**Work item**. Within the records below, reproduce without change the lines from the line that has "def State.vfEnabled (s" through the line that has "def State.idleFor (s", and only those.

**Data shown**.
-- ==== Sys2Proof/Machine/Partitions.lean ====
section
/-! DEFINITION. Partitions (R335 to R343): creation, resize, removal of clusters, destruction, lending; budgets (R258, R259),
limiters (R347, R348), invalidations (R355), the fault ring (R357), reset of a function (R360). -/

namespace Sys2Proof.Machine

/-! Masks of physical clusters. -/

/-- The clusters of a mask, ascending. -/
def clustersOf (m : BitVec 32) : List Nat := (List.range 32).filter (fun c => bit m c)

/-- The clusters that a partition owns, lent ones included. -/
def State.owned (s : State) (part : Nat) : List Nat := (List.range 32).filter (fun c => (s.cluster c).owner == some part)

/-- A cluster is free in the capability table (R345). -/
def State.clusterFree (s : State) (c : Nat) : Bool :=
  (s.cluster c).owner.isNone && !(s.cluster c).scrubbing && !(s.cluster c).out

/-- A cluster of the partition is lent out (R342). -/
def State.lentOut (s : State) (part c : Nat) : Bool :=
  (s.cluster c).owner == some part && (s.cluster c).holder != some part

/-- A core whose stores hold zeros with valid seals and which serves nothing; its repairs stay (R337, R446). -/
def Core.fresh (c : Core) : Core :=
  ({ slots := allSlots.map (fun k => (slotIx k, { halted := true })), repair := c.repair } : Core).force

/-- The cores and the L2 slices of a cluster are written with zeros and valid seals, and its banks and slices hold no time of the
partition that had it (R252, R337, R339). -/
def State.freshCluster (s : State) (c : Nat) : State :=
  let s := ((List.range 8).foldl (fun s k => s.modCore (8 * c + k) Core.fresh) s).modCluster c
    (fun x => { x with l2 := [], l2Home := {}, l2HomeTs := [], memts := [], cl1Time := 0, line := [], granted := 0 })
  { s with bankRts := s.bankRts.filter (fun x => x.1 / 256 != c), bankRels := s.bankRels.filter (fun x => x.1 / 256 != c) }

/-! Adding clusters (R338). -/

/-- The copies of a new cluster's cores and its place in the list; they take effect at once, while launches run (R338). -/
def State.addCluster (s : State) (part c : Nat) : State :=
  let p := s.part part
  let s := s.setPart part { p with clusters := p.clusters ++ [c] }
  let upd : BitVec 32 := match p.clusters with | d :: _ => (s.core (8 * d)).updating | [] => 0
  ((List.range 8).foldl (fun s k => s.modCore (8 * c + k) (fun x => { x with cl := p.cl, updating := upd })) s).modCluster c
    (fun x => { x with holder := some part })

/-- Clusters added to their owner, each binding its channels and LLC slices (R3, R337, R338). -/
def State.bindClusters (s : State) (part : Nat) (l : List Nat) : State :=
  l.foldl (fun s c => (s.modCluster c (fun x => { x with owner := some part })).addCluster part c) s

/-- The power firmware sets the allotments: values of its own choice, of which it is only known that each is below 256 and that
they come to 7,200 at most (R426). While FWSAFE is 1 it is absent (R431). -/
def State.reallot (s : State) : State :=
  if s.fwsafe then s
  else ((List.range Config.numClusters).foldl (fun (x : Nat × State) c =>
    let (w, s) := x.2.free
    let a := min (bits w 0 8).toNat x.1
    (x.1 - a, s.modCluster c (fun k => { k with allot := a }))) (7200, s)).2

/-! CREATE (R337). -/

/-- The registers of the partition block stay; everything of context lifetime takes its reset value (R5, R335, R337). -/
def Partition.renew (p : Partition) (rgen : BitVec 16) : Partition :=
  { rgen, s2root := p.s2root, pincap := p.pincap, svroot := p.svroot, spdl := p.spdl, vfstate := p.vfstate
    pguar := p.pguar, pmargin := p.pmargin, plend := p.plend, err := p.err, lims := p.lims, fwin := p.fwin, facc := p.facc
    migimg := p.migimg, mimport := p.mimport, eperiod := p.eperiod, eperiodNow := p.eperiod, inv2 := p.inv2 }

/-- CREATE fills each bucket (R335). -/
def Partition.fillBuckets (p : Partition) (time : Word) : Partition :=
  { p with lims := (List.range 4).map (fun i =>
      let b := Tab.get {} p.lims i
      (i, { b with bytes := b.size, at_ := time })) }

/-- S2ROOT names no root: EN is 0, or the root is misaligned (R336, R350). -/
def Partition.badRoot (p : Partition) : Bool := !bit p.s2root 0 || bits p.s2root 1 15 != 0

/-- The first check of R336 that fails. -/
def firstErr : List (Nat × Bool) → Option Nat := firstReason

/-- A command's result (R335). -/
def State.setErr (s : State) (part : Nat) (n : Nat) : State := s.modPart part (fun p => { p with err := BitVec.ofNat 8 n })

/-- Virtual function part + 1 is enabled: port 1 owns functions 17 to 32 in 2 × x8 mode (R455, R456). -/
def State.vfEnabled (s : State) (part : Nat) : Bool :=
  if s.narrow && decide (16 ≤ part) then s.vfOn1 && decide (part - 16 < s.numVfs1) else s.vfOn && decide (part < s.numVfs)

/-- The check of CREATE (R336). -/
def State.createErr (s : State) (part : Nat) : Option Nat :=
  let p := s.part part
  firstErr [(1, p.state != 0), (14, !s.vfEnabled part), (2, p.pguar == 0 || p.pguar &&& p.pmargin != 0),
    (3, !(clustersOf (p.pguar ||| p.pmargin)).all s.clusterFree), (5, p.badRoot)]

/-- CREATE (R337). -/
def State.create (s : State) (part : Nat) : State :=
  match s.createErr part with
  | some e => s.setErr part e
  | none =>
    let p := s.part part
    let (time, s) := s.now
    let s := s.setPart part { (p.renew (p.rgen + 1)).fillBuckets time with margin := p.pmargin }
    let s := (s.bindClusters part (clustersOf p.pguar ++ clustersOf p.pmargin)).modPart part
      (fun p => { p with state := 1, err := 0 })
    s.reallot.capChanged

/-- A command acts when the host reaches the register, the partition exists and none is in progress (R335, R432). -/
def State.idleFor (s : State) (part : Nat) : Bool :=
  s.bootDone && decide (part < Config.numPartitions) && (s.part part).job.isNone

/-- CREATE (R337). -/
def execCreate (part : Nat) (s : State) : Out := .next (if s.idleFor part then s.create part else s)

/-! RESIZE (R338 to R340). -/

/-- The list changed: the guest's event, when the command was accepted in the present generation `gen`, and a dispatch step (R340,
R360). -/
def State.resized (s : State) (part : Nat) (gen : BitVec 16) : State :=
  let s := if gen = (s.part part).rgen then s.raiseEvent part 2 else s
  (s.dispatchStep part).getD s

/-- The new list of a resize: clusters added and clusters removed. -/
def State.resizeDiff (s : State) (part : Nat) : List Nat × List Nat :=
  let p := s.part part
  let new := clustersOf (p.pguar ||| p.pmargin)
  let old := s.owned part
  (new.filter (fun c => !old.contains c), old.filter (fun c => !new.contains c))

/-- The check of RESIZE (R336, R339). -/
def State.resizeErr (s : State) (part : Nat) : Option Nat :=
  let p := s.part part
  let (add, del) := s.resizeDiff part
  firstErr [(1, p.state != 1), (2, p.pguar == 0 || p.pguar &&& p.pmargin != 0 || (add.isEmpty && p.clusters.all del.contains)),
    (3, !add.all s.clusterFree), (4, del.any (s.lentOut part)), (5, p.badRoot)]

/-- Clusters in descending virtual number (R339). -/
def Partition.descending (p : Partition) (l : List Nat) : List Nat := (p.clusters.filter l.contains).reverse

/-- RESIZE: additions take effect at once; removals follow (R338, R339). -/
def State.resize (s : State) (part : Nat) (force : Bool) : State :=
  match s.resizeErr part with
  | some e => s.setErr part e
  | none =>
    let (add, del) := s.resizeDiff part
    let changed := !add.isEmpty || (s.part part).margin != (s.part part).pmargin
    let s := (s.bindClusters part add).reallot
    let s := s.modPart part (fun p => { p with margin := p.pmargin, err := 0 })
    let s := if changed then s.capChanged else s
    if del.isEmpty then s.resized part (s.part part).rgen
    else
      let s := s.modPart part (fun p => { p with state := 2, job := some (.remove (p.descending del) (!force) none), jobGen := p.rgen })
      if add.isEmpty then s else (s.dispatchStep part).getD s

/-- RESIZE (R338). -/
def execResize (part : Nat) (force : Bool) (s : State) : Out := .next (if s.idleFor part then s.resize part force else s)

/-! The departure of a cluster (R339). -/

/-- The cores of virtual clusters. -/
def Partition.coresAt (p : Partition) (l : List Nat) : List Nat :=
  l.flatMap (fun v => match p.clusters[v]? with | some c => (List.range 8).map (fun k => 8 * c + k) | none => [])

/-- Entries marked stale in the partition and on every core of it (R280). -/
def State.markStale (s : State) (part : Nat) (f : ClEntry → Bool) : State :=
  let stale (t : Tab ClEntry) : Tab ClEntry := t.map (fun e => (e.1, if f e.2 then { e.2 with stale := true } else e.2))
  (s.modCores part (fun c => { c with cl := stale c.cl })).modPart part (fun p => { p with cl := stale p.cl })

/-- Pinned pages that stand on the physical clusters `l` are written back and pinned no more (R262, R339). -/
def State.unpinClusters (s : State) (part : Nat) (l : List Nat) : State :=
  let on (x : Pin) : Bool := l.contains (if x.home = 1 then clusterOf x.phys else x.phys)
  (((s.part part).pins.filter on).foldl State.emptyPin s).modPart part (fun p => { p with pins := p.pins.filter (fun x => !on x) })

/-- The list without index `v`: the last cluster takes its place (R339, step 4). -/
def departed (l : List Nat) (v : Nat) : List Nat := (l.set v (l.getLastD 0)).take (l.length - 1)

/-- A reservation on the removed cluster `v` moves under the same choice; one on the last cluster goes with it (R293, R339). -/
def State.moveReserve (s : State) (part v last : Nat) : State :=
  match (s.part part).reserve, (s.part part).launch with
  | some (i, cs), some l =>
    let again := match Tab.find? l.nodes i with | some n => s.reserveFor part l i n | none => []
    let cs := if cs.any (fun x => x / 8 == v) then again else cs.map (fun x => if x / 8 = last then 8 * v + x % 8 else x)
    s.modPart part (fun p => { p with reserve := some (i, cs) })
  | _, _ => s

**Completed exercise**.
def State.vfEnabled (s : State) (part : Nat) : Bool :=
  if s.narrow && decide (16 ≤ part) then s.vfOn1 && decide (part - 16 < s.numVfs1) else s.vfOn && decide (part < s.numVfs)

/-- The check of CREATE (R336). -/
def State.createErr (s : State) (part : Nat) : Option Nat :=
  let p := s.part part
  firstErr [(1, p.state != 0), (14, !s.vfEnabled part), (2, p.pguar == 0 || p.pguar &&& p.pmargin != 0),
    (3, !(clustersOf (p.pguar ||| p.pmargin)).all s.clusterFree), (5, p.badRoot)]

/-- CREATE (R337). -/
def State.create (s : State) (part : Nat) : State :=
  match s.createErr part with
  | some e => s.setErr part e
  | none =>
    let p := s.part part
    let (time, s) := s.now
    let s := s.setPart part { (p.renew (p.rgen + 1)).fillBuckets time with margin := p.pmargin }
    let s := (s.bindClusters part (clustersOf p.pguar ++ clustersOf p.pmargin)).modPart part
      (fun p => { p with state := 1, err := 0 })
    s.reallot.capChanged

/-- A command acts when the host reaches the register, the partition exists and none is in progress (R335, R432). -/
def State.idleFor (s : State) (part : Nat) : Bool :=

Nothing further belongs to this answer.